Regulation of pchP gene in Pseudomonas aeuginosa

MASSIMELLI, MJ; CHOI, KH; BEASSONI, PR; DOMENECH, CE; SCHWEIZER, HP; LISA, AT

Rosario, Argentina

Congreso; XLII Reunión Anual, Sociedad Argentina de Investigación en Bioquímica y Biología Molecular (SAIB); 2006

Sociedad Argentina de Investigación en Bioquímica y Biología Molecular (SAIB)

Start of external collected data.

/-- R29, R143: IDLE of a configured block, on every draw and whatever the lines drive, samples SCL, then SDA, once
each, drives nothing, and reports idle, SCL and SDA in bits 0 to 2. Each sample is a draw, used up, except that
under `WIRED_AND` a pulled-low line reads 0. -/
def Obligations.IdleReportsTheLines : Prop :=
  ∀ s : State, s.status.cfg = true →
    ∃ (e : Engine) (l m : Level) (env : Env) (n : Nat), e.Settled s.eng ∧ e.KeepsFrameBytes s.eng ∧
      Sampled Config.sclDraw (Config.wiredAnd && !s.sclO) s.env.scl env.scl s.env.drawn n l ∧
      Sampled Config.sdaDraw (Config.wiredAnd && !s.sdaO) s.env.sda env.sda n env.drawn m ∧
      exec .idle s =
        .next { s.withRecord .ok 0#32
            { data := BitVec.ofNat 8 (m.toNat * 4 + l.toNat * 2 + (l && m).toNat) } with
          trace := s.trace ++ [LineEvent.sampleSCL l, LineEvent.sampleSDA m], env := env, eng := e }

/-! ### All commands -/

/-- R96, R155, R170: every command finishes on every draw: BUSY is 0, LASTOP is the opcode latched, the engine is
idle, and CMD, OVR, the configuration registers, the turns to come and the host's response are as before; the
line trace only grows; CFG changes only by CONFIG and DECONFIG. -/
def Obligations.EveryCommandFinishes : Prop :=
  ∀ (i : Instr) (s : State), ∃ t new, exec i s = .next t ∧
    t.status.busy = false ∧ t.status.lastop = s.eng.op ∧ t.eng.Settled s.eng ∧ HostSideKept s t ∧
    t.trace = s.trace ++ new ∧
    (i ≠ .config → i ≠ .deconfig → t.status.cfg = s.status.cfg) ∧
    ((∀ n, i ≠ .rframe n) → (∀ n a d, i ≠ .wframe n a d) → t.eng.KeepsFrameBytes s.eng)

/-- R94, R126, R127, R130, R132, R149, R154: what each command of a configured block can finish with, on every draw.
Of a frame, on every path, a wait that fails in a byte or in an ACK cycle included: RESULT.CTRL is the control byte;
RFRAME's DATA and AUX are the data and the checksum byte as sampled once all their bits were sampled, else 0; WFRAME's
AUX is the checksum and DATA the count of ACKs sampled; and with a legal configuration the detail of a `Timeout` is
`T_BIT_TO` or `T_BYTE_TO + 1` (0xFFFF_FFFF at most). -/
def Obligations.KindsEachCommandFinishesWith : Prop :=
  ∀ (i : Instr) (s t : State), s.status.cfg = true → i.wellFormed = true → exec i s = .next t →
    match i with
    | .config => t.status.kind = .alreadyInitialized
    | .deconfig => t.status.kind = .ok
    | .rframe nib =>
      ((t.status.kind = .ok ∧ t.detail = 0#32 ∧ t.result.aux = checksumRead t.result.ctrl t.result.data) ∨
        t.status.kind = .timeout ∨
        (t.status.kind = .nack ∧ t.detail = 0#32) ∨
        (t.status.kind = .checksumMismatch ∧ t.detail = t.result.aux.zeroExtend 32 ∧
          t.result.aux ≠ checksumRead t.result.ctrl t.result.data)) ∧
      (t.status.kind = .timeout → ConfigLegal s.conf →
        t.detail = s.conf.tBitTo ∨ t.detail = overrunDetail s.conf) ∧
      t.result.ctrl = controlByte nib s.conf.devAddr true ∧
      ∃ new, t.trace = s.trace ++ new ∧
        (if 9 ≤ (sdaSamples new).length then wireBits t.result.data = ((sdaSamples new).drop 1).take 8
          else t.result.data = 0#8) ∧
        (if 17 ≤ (sdaSamples new).length then wireBits t.result.aux = ((sdaSamples new).drop 9).take 8
          else t.result.aux = 0#8)
    | .wframe nib addr data =>
      ((t.status.kind = .ok ∧ t.detail = 0#32 ∧ t.result.data = 4#8) ∨ t.status.kind = .timeout ∨
        (t.status.kind = .nack ∧ t.detail = t.result.data.zeroExtend 32 ∧ t.result.data.toNat < 4)) ∧
      (t.status.kind = .timeout → ConfigLegal s.conf →
        t.detail = s.conf.tBitTo ∨ t.detail = overrunDetail s.conf) ∧
      t.result.ctrl = controlByte nib s.conf.devAddr false ∧
      t.result.aux = checksumWrite t.result.ctrl addr data ∧
      ∃ new, t.trace = s.trace ++ new ∧ t.result.data.toNat = (sdaSamples new).count false
    | .recover => (t.status.kind = .ok ∧ t.result.data = 7#8) ∨
        (t.status.kind = .busStuck ∧ 1 ≤ t.detail.toNat ∧ t.detail.toNat ≤ 11)
    | .idle => t.status.kind = .ok
    | _ => t.status.kind = .ok ∨ (t.status.kind = .timeout ∧ t.result = {})

/-- R147: a command's outcome depends on the configuration, its operands, the lines and the draws, never on what
commands before it left in KIND, RESULT, DETAIL, the trace or the internal counters. -/
def Obligations.OutcomeIgnoresHistory : Prop :=
  ∀ (i : Instr) (s s' t t' : State),
    s.cmd = s'.cmd → s.status.cfg = s'.status.cfg → s.conf = s'.conf → s.sclO = s'.sclO → s.sdaO = s'.sdaO →
    s.env = s'.env → exec i s = .next t → exec i s' = .next t' →
    t.status.kind = t'.status.kind ∧ t.status.cfg = t'.status.cfg ∧ t.result = t'.result ∧
      t.detail = t'.detail ∧ t.sclO = t'.sclO ∧ t.sdaO = t'.sdaO ∧ t.env = t'.env ∧
      ∃ new, t.trace = s.trace ++ new ∧ t'.trace = s'.trace ++ new

/-- R91: a turn of the engine is one engine step, which performs at most one line event, and none while
BUSY = 0. -/
def Obligations.EngineStepPerformsOneEvent : Prop :=
  ∀ (s : State) (ts : List Turn),
    (s.sched = .engine :: ts → step s = .next (engineStep { s with sched := ts })) ∧
    (s.status.busy = false → engineStep s = s) ∧
    ∃ es, es.length ≤ 1 ∧ (engineStep s).trace = s.trace ++ es ∧ (engineStep s).conf = s.conf ∧
      (engineStep s).cmd = s.cmd ∧ (engineStep s).sched = s.sched

/-- R91: the engine steps of an accepted command, one line event at a time, end in exactly the state that `exec`
answers, and BUSY is 1 at every step before. -/
def Obligations.EngineStepsComposeToExec : Prop :=
  ∀ (s : State) (i : Instr), s.status.busy = true → s.eng.phase = .decode → decode s.cmd = .ok i →
    ∃ (t : State) (k : Nat), exec i s = .next t ∧ engineStep^[k] s = t ∧
      ∀ j < k, (engineStep^[j] s).status.busy = true

/-! ### The host port -/

/-- R22, R56, R69: a write of `w` to CMD while BUSY = 0 is accepted, its fields latched; while BUSY = 1 it is dropped
and sets OVR; a read of CMD returns the last accepted word and changes nothing. That the write is a turn of `sched`
answered in `rsp` (log 6), and that the engine then stands in the phase `decode` (log 8), is the model's choice. -/
def Obligations.CmdAcceptsOrDrops : Prop :=
  ∀ (s : State) (ts : List Turn) (w : Word),
    (s.sched = wr 0x00 w :: ts → s.status.busy = false →
      step s = .next { s with
        sched := ts, rsp := .writeDone, cmd := w, status := { s.status with busy := true }
        eng := { s.eng with
          phase := .decode, op := w.extractLsb' 0 4, nib := w.extractLsb' 4 4, a := w.extractLsb' 8 8
          b := w.extractLsb' 16 8 } }) ∧
    (s.sched = wr 0x00 w :: ts → s.status.busy = true →
      step s = .next { s with sched := ts, rsp := .writeDone, status := { s.status with ovr := true } }) ∧
    (s.sched = rd 0x00 :: ts → step s = .next { s with sched := ts, rsp := .readData s.cmd })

Taking advantage of the recent identification of the gene encoding for phosphorylcholine phosphatase enzyme, named pchP, we proposed to elucidate the molecular mechanisms governing its expression in P. aeruginosa. We showed that this gene is principally transcribed as a monocistronic mRNA. Consistently, a functional promoter was found in the intergenic region immediately upstream of pchP. b-gal activity measurements showed that pchP promoter is induced by choline and derivatives, and it is shut down by addition of succinate plus ammonium. By fusing different fragments of the pchP upstream region to a promoter-less lacZ reporter gene, the region from –74 to –55 was shown to include the most likely pchP promoter. PA5293, a putative LysR-type regulator-encoding gene, is located usptream of pchP. A deletion mutant of this gene, which will henceforth be called pchT, was constructed. DpchT mutant produced greatly reduced levels of PChP activity in periplasmic extract, but the deletion of this gene did not affect pchP promoter activity. The DpchT mutant also showed up to 8-fold increase in pchP transcription, relative to the wild-type strain, atributed to a constitutive increase of transcription from pchT promoter. This indicates that this LysR regulator is not involved in the regulation of pchP promoter at the transcriptional level, at least not under the conditions employed in this study.